- _WHAT IS REQUIRED_:
From the records below, copy the lines that include "spaceWrite".

-------

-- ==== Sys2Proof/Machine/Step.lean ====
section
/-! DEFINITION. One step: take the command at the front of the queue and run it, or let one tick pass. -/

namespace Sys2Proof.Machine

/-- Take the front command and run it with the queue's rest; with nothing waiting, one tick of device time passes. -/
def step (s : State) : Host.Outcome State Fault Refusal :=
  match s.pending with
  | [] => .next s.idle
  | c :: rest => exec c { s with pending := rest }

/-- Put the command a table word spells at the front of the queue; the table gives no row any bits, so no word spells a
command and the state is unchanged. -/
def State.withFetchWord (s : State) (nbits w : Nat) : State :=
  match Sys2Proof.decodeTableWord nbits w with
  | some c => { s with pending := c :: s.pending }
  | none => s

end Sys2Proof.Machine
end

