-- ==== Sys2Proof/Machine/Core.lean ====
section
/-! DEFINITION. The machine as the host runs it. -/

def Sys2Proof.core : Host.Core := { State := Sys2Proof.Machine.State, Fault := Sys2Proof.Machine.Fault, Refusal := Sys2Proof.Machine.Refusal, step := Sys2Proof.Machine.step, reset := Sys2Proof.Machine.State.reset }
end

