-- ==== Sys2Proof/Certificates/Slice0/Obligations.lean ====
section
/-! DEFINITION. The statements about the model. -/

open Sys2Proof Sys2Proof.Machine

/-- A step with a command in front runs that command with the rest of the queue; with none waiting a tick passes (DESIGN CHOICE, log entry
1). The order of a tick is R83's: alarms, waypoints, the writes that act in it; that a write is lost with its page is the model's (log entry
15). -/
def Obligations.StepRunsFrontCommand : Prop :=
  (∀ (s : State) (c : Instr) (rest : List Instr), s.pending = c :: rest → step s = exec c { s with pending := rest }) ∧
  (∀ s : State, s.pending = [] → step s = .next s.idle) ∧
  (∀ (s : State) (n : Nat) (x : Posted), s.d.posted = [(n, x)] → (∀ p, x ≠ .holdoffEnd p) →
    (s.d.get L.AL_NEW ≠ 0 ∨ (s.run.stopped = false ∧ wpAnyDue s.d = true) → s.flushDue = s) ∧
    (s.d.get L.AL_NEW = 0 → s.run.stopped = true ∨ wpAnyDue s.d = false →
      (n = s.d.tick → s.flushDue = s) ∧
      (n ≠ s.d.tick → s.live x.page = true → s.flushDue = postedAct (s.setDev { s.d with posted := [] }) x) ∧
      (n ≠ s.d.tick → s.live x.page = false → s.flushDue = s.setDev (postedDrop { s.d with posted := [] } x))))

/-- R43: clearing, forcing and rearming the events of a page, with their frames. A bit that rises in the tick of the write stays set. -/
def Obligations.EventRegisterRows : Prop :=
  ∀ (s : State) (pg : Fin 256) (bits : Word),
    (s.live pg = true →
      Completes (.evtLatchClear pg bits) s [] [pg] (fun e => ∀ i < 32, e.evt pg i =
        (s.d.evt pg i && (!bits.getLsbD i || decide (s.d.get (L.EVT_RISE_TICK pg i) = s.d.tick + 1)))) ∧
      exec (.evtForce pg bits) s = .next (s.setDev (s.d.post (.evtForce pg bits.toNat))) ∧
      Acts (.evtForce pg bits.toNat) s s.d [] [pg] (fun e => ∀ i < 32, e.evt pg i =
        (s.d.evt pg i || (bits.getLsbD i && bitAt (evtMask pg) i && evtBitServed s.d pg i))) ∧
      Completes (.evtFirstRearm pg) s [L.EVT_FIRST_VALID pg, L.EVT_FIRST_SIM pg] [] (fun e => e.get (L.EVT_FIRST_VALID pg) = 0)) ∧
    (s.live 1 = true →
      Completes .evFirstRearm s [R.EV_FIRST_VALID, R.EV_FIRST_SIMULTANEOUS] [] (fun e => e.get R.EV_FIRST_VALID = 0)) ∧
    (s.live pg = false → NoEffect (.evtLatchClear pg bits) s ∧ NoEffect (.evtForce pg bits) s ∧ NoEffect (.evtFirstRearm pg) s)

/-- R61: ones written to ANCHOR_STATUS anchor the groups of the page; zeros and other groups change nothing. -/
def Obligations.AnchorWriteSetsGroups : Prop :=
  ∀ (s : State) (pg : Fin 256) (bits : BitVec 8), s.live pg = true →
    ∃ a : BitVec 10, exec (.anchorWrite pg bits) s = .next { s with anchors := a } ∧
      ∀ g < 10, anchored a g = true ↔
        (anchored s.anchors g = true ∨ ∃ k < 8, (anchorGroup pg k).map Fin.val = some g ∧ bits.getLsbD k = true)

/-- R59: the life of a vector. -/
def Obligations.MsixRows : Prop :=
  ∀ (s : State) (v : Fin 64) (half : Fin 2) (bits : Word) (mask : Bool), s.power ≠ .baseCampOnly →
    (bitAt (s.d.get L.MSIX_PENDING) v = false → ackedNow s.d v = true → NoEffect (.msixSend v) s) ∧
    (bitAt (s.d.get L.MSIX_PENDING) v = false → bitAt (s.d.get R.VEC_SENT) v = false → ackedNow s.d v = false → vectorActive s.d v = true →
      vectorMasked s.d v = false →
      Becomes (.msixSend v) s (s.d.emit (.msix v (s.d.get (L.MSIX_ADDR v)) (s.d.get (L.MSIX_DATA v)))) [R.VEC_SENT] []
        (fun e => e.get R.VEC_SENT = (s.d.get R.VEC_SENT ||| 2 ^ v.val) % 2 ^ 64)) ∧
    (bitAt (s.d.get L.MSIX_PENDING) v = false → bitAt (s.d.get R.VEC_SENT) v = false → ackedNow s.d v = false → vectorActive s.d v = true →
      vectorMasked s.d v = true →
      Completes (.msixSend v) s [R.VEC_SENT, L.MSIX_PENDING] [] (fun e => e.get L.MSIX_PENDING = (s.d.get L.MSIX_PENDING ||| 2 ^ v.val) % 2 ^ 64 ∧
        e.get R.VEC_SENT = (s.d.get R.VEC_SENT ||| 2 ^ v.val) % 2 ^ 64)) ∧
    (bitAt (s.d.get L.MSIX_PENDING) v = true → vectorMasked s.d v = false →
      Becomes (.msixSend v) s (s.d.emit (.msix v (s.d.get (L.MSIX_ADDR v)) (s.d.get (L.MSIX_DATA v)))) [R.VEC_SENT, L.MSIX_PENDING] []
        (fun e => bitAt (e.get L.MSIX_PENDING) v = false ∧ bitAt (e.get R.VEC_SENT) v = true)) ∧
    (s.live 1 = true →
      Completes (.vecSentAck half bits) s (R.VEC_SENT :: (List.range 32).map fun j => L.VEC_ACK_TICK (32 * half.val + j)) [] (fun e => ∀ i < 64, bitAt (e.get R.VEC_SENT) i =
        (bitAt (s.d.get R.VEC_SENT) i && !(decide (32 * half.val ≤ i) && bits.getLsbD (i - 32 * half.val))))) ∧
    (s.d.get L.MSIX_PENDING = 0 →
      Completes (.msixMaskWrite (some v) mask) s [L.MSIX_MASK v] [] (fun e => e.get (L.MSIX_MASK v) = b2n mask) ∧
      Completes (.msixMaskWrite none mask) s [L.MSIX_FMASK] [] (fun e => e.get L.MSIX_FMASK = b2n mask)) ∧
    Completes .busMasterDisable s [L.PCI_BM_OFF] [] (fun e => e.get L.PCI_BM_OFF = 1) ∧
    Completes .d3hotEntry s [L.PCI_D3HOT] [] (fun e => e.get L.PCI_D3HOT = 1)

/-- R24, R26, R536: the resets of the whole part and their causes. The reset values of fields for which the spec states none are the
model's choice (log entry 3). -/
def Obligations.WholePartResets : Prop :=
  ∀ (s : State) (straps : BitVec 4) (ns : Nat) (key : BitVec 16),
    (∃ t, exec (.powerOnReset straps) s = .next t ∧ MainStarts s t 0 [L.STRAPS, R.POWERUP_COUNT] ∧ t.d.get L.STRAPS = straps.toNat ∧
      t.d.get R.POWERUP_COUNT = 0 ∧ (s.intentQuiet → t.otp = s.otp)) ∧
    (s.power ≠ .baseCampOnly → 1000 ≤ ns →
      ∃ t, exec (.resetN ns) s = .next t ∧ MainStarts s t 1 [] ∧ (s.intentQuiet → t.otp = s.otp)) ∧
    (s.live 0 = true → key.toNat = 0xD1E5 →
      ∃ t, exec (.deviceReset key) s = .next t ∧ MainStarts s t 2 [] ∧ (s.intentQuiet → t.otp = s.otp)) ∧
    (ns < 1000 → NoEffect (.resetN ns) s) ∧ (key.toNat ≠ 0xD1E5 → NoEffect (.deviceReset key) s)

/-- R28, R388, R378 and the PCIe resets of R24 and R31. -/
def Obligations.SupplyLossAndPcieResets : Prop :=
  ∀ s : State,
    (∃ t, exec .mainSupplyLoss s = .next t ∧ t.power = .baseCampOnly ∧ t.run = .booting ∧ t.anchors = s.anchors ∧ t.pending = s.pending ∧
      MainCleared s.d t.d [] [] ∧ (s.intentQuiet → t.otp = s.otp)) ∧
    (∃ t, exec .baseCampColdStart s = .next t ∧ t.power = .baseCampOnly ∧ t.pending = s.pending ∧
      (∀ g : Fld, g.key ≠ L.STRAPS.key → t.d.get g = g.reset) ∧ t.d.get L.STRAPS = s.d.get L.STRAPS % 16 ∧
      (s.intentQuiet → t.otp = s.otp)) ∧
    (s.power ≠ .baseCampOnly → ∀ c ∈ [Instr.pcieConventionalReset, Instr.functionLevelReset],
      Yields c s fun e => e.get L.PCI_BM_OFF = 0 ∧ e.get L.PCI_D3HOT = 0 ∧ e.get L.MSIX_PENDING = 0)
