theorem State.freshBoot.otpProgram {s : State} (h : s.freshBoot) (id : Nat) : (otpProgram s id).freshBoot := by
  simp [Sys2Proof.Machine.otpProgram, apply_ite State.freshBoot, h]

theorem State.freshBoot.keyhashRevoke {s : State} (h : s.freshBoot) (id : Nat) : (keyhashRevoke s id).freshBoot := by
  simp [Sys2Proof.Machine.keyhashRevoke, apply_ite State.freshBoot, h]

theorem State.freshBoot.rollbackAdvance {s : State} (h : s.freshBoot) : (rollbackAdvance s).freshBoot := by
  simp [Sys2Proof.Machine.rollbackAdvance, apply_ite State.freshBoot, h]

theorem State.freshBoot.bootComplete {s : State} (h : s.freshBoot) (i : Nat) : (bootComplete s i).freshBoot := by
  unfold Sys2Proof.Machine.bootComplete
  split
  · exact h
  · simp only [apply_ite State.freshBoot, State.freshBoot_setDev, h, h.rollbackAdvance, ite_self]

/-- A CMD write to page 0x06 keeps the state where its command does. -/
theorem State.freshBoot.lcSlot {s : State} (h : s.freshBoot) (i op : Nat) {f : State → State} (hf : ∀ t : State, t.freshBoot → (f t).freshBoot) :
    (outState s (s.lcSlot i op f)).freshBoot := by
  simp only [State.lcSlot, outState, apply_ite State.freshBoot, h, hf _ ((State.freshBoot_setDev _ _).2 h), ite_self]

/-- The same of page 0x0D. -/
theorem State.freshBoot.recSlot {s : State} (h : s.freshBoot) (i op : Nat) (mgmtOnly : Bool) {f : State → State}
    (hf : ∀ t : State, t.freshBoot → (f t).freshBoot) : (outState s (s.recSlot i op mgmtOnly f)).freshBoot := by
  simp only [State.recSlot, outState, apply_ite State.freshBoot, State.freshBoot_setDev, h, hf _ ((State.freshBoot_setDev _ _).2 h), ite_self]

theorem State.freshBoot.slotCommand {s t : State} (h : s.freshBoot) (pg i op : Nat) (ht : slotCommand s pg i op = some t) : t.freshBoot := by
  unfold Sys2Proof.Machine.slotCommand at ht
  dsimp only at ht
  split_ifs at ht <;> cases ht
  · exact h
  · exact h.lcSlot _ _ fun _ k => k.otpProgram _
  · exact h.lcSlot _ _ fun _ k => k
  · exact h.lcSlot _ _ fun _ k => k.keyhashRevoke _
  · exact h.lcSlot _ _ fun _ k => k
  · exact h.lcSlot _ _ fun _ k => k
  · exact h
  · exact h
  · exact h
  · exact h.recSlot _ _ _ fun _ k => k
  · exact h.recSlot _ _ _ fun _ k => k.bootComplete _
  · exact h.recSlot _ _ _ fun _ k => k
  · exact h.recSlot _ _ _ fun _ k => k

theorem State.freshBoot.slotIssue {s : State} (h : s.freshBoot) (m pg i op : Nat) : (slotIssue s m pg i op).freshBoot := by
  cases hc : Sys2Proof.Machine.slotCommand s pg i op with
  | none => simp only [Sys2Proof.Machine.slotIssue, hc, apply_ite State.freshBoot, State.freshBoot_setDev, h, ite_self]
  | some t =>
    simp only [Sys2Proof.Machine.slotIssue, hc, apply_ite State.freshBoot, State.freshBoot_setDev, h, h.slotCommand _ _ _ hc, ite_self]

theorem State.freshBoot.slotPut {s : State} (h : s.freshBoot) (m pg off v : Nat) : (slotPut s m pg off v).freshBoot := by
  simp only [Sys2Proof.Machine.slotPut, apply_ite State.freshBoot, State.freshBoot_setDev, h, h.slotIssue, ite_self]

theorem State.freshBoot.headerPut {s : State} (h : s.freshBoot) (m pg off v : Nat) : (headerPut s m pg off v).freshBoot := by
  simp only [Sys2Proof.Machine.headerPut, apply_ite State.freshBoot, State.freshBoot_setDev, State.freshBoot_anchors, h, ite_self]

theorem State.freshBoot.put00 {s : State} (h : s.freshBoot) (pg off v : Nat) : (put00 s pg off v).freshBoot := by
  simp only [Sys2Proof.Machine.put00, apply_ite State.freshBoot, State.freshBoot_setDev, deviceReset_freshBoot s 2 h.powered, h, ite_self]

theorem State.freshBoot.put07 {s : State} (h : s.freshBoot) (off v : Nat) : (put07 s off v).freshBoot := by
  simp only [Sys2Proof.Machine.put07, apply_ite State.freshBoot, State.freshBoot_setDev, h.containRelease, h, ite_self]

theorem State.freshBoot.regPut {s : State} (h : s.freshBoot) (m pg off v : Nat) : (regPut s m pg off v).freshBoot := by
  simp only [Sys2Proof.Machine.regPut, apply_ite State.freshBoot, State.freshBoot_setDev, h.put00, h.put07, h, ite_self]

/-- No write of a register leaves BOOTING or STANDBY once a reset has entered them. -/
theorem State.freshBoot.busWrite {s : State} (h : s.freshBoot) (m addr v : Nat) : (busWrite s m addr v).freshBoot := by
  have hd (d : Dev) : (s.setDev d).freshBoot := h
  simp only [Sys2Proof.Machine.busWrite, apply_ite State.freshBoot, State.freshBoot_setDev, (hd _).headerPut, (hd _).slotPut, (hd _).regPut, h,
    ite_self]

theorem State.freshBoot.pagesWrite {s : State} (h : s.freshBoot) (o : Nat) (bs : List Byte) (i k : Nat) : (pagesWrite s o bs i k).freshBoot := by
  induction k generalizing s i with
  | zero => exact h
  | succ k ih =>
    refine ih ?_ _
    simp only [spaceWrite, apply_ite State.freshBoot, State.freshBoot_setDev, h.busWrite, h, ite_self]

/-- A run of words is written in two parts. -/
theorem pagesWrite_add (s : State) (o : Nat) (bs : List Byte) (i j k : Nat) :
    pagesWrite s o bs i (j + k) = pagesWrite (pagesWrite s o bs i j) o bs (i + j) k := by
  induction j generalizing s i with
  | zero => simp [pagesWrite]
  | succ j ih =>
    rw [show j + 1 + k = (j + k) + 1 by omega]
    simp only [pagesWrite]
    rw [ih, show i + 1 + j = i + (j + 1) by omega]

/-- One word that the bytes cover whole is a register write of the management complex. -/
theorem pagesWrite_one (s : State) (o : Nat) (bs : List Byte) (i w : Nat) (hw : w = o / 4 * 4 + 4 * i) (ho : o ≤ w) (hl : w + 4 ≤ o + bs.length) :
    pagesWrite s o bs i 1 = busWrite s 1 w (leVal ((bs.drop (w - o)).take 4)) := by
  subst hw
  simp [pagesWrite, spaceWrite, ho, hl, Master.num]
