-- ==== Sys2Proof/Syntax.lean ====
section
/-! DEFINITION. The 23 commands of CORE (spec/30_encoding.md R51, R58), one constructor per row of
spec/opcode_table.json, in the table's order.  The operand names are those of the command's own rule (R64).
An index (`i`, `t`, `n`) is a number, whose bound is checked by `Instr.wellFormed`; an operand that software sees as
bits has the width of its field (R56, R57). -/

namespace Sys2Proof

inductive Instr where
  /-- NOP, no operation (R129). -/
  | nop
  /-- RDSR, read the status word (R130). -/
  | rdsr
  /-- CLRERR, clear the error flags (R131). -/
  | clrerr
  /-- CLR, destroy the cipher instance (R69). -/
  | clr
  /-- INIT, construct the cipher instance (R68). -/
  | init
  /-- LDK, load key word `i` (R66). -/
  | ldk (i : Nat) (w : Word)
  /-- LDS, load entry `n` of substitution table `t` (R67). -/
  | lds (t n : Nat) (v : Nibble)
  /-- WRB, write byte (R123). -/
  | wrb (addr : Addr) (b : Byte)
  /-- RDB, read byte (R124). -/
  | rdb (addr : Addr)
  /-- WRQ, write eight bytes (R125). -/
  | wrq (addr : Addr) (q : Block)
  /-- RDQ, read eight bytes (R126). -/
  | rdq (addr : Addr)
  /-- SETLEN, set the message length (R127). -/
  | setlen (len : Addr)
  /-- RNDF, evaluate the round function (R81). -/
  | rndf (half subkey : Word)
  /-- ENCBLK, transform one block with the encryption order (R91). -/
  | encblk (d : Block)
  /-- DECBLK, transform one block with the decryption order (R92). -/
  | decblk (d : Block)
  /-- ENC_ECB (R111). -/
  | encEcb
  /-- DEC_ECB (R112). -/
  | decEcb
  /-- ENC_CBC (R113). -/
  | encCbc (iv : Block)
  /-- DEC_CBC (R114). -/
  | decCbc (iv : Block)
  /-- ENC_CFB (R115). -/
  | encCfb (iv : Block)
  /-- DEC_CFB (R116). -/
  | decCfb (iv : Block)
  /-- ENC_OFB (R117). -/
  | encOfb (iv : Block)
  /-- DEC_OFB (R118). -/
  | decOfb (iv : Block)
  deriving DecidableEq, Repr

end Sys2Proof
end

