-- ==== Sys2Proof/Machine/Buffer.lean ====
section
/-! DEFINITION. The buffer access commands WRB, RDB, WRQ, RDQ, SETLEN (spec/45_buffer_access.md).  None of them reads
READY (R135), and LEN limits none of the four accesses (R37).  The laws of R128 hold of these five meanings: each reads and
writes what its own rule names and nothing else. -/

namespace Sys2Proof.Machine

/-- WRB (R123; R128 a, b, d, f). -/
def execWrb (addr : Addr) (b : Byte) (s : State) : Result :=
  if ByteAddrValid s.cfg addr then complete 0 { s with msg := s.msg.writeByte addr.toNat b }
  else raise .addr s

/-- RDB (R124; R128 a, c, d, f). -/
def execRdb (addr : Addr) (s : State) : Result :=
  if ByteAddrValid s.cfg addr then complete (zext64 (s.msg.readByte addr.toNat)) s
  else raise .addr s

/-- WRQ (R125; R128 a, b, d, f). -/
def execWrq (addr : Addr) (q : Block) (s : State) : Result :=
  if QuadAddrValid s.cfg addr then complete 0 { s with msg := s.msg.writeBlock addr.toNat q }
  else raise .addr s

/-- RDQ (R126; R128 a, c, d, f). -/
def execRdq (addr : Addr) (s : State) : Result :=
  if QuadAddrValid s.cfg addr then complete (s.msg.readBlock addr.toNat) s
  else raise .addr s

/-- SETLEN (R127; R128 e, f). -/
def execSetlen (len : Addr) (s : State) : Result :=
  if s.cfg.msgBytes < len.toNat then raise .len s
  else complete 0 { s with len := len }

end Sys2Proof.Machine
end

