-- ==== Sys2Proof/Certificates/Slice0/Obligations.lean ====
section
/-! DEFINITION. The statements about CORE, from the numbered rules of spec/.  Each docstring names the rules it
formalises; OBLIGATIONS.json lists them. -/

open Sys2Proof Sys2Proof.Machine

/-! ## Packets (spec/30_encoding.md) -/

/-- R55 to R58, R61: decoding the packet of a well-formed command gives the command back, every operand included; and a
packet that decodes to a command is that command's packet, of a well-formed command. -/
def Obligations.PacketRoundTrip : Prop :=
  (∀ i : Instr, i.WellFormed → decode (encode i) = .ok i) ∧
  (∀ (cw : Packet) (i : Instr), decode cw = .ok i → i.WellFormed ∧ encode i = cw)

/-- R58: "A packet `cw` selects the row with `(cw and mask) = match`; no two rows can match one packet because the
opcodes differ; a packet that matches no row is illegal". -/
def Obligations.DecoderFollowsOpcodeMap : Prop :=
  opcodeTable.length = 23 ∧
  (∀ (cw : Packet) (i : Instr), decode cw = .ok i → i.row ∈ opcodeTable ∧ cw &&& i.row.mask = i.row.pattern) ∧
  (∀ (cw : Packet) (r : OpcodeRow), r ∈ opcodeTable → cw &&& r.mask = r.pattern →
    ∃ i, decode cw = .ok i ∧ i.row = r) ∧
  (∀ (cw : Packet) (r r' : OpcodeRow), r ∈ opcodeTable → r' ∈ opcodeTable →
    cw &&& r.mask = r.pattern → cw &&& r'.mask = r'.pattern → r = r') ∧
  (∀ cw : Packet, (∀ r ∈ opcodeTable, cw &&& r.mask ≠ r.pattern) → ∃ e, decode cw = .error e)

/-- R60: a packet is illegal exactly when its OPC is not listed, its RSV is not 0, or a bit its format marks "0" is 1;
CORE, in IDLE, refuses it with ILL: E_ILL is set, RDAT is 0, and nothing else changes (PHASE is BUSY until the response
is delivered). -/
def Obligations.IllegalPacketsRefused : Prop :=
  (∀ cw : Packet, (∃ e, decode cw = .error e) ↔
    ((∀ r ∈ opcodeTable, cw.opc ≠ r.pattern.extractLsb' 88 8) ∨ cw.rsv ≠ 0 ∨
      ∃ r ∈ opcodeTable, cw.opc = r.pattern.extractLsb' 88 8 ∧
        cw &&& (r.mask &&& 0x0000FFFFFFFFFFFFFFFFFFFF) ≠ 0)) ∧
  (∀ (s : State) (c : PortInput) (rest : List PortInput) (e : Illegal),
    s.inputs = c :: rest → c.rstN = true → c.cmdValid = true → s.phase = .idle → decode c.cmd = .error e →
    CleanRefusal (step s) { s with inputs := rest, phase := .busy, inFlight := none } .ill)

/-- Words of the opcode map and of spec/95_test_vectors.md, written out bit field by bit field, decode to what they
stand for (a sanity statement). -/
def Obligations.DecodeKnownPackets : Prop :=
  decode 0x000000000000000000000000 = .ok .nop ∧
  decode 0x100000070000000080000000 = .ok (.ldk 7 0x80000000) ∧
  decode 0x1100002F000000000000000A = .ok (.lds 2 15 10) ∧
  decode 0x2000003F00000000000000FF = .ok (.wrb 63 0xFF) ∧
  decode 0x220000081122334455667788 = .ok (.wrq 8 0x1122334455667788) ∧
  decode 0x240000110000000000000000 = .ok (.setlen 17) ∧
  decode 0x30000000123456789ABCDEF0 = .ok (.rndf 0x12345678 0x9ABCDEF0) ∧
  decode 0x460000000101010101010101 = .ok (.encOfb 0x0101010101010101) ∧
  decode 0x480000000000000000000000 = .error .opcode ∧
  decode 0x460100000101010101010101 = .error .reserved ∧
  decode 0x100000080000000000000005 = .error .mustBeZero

-------

- _TASK RESULT_:
    simp only [spaceWrite, apply_ite State.freshBoot, State.freshBoot_setDev, h.busWrite, h, ite_self]
  simp [pagesWrite, spaceWrite, ho, hl, Master.num]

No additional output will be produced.